> _ASSIGNED TASK_:
Wherever a line in the data below holds "stands", copy that line.

== RECORDS PROVIDED ==

-- ==== Sys2Proof/Machine/Step.lean ====
section
/-!
DEFINITION. One step of the machine: the step `fetch` selects, decoded and executed.
-/

namespace Sys2Proof.Machine

/-- One step (20_memory.md R60). -/
def step (s : State) : Host.Outcome State Fault Refusal :=
  match fetch s with
  | .quiet t => .next t
  | .code e t =>
    match decode e with
    | .ok i => exec i t
    | .error why => .refused (.undecodable why)

/-- The state in which the next step runs the instruction this word of the opcode table stands for (logs 5 and 6); a word
that stands for none leaves the state as it is. -/
def State.withFetchWord (s : State) (nbits w : Nat) : State :=
  match tableWord nbits w with
  | some e => s.placed e
  | none => s

end Sys2Proof.Machine
end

===

> _YOUR SOLUTION_:
/-- The state in which the next step runs the instruction this word of the opcode table stands for (logs 5 and 6); a word
that stands for none leaves the state as it is. -/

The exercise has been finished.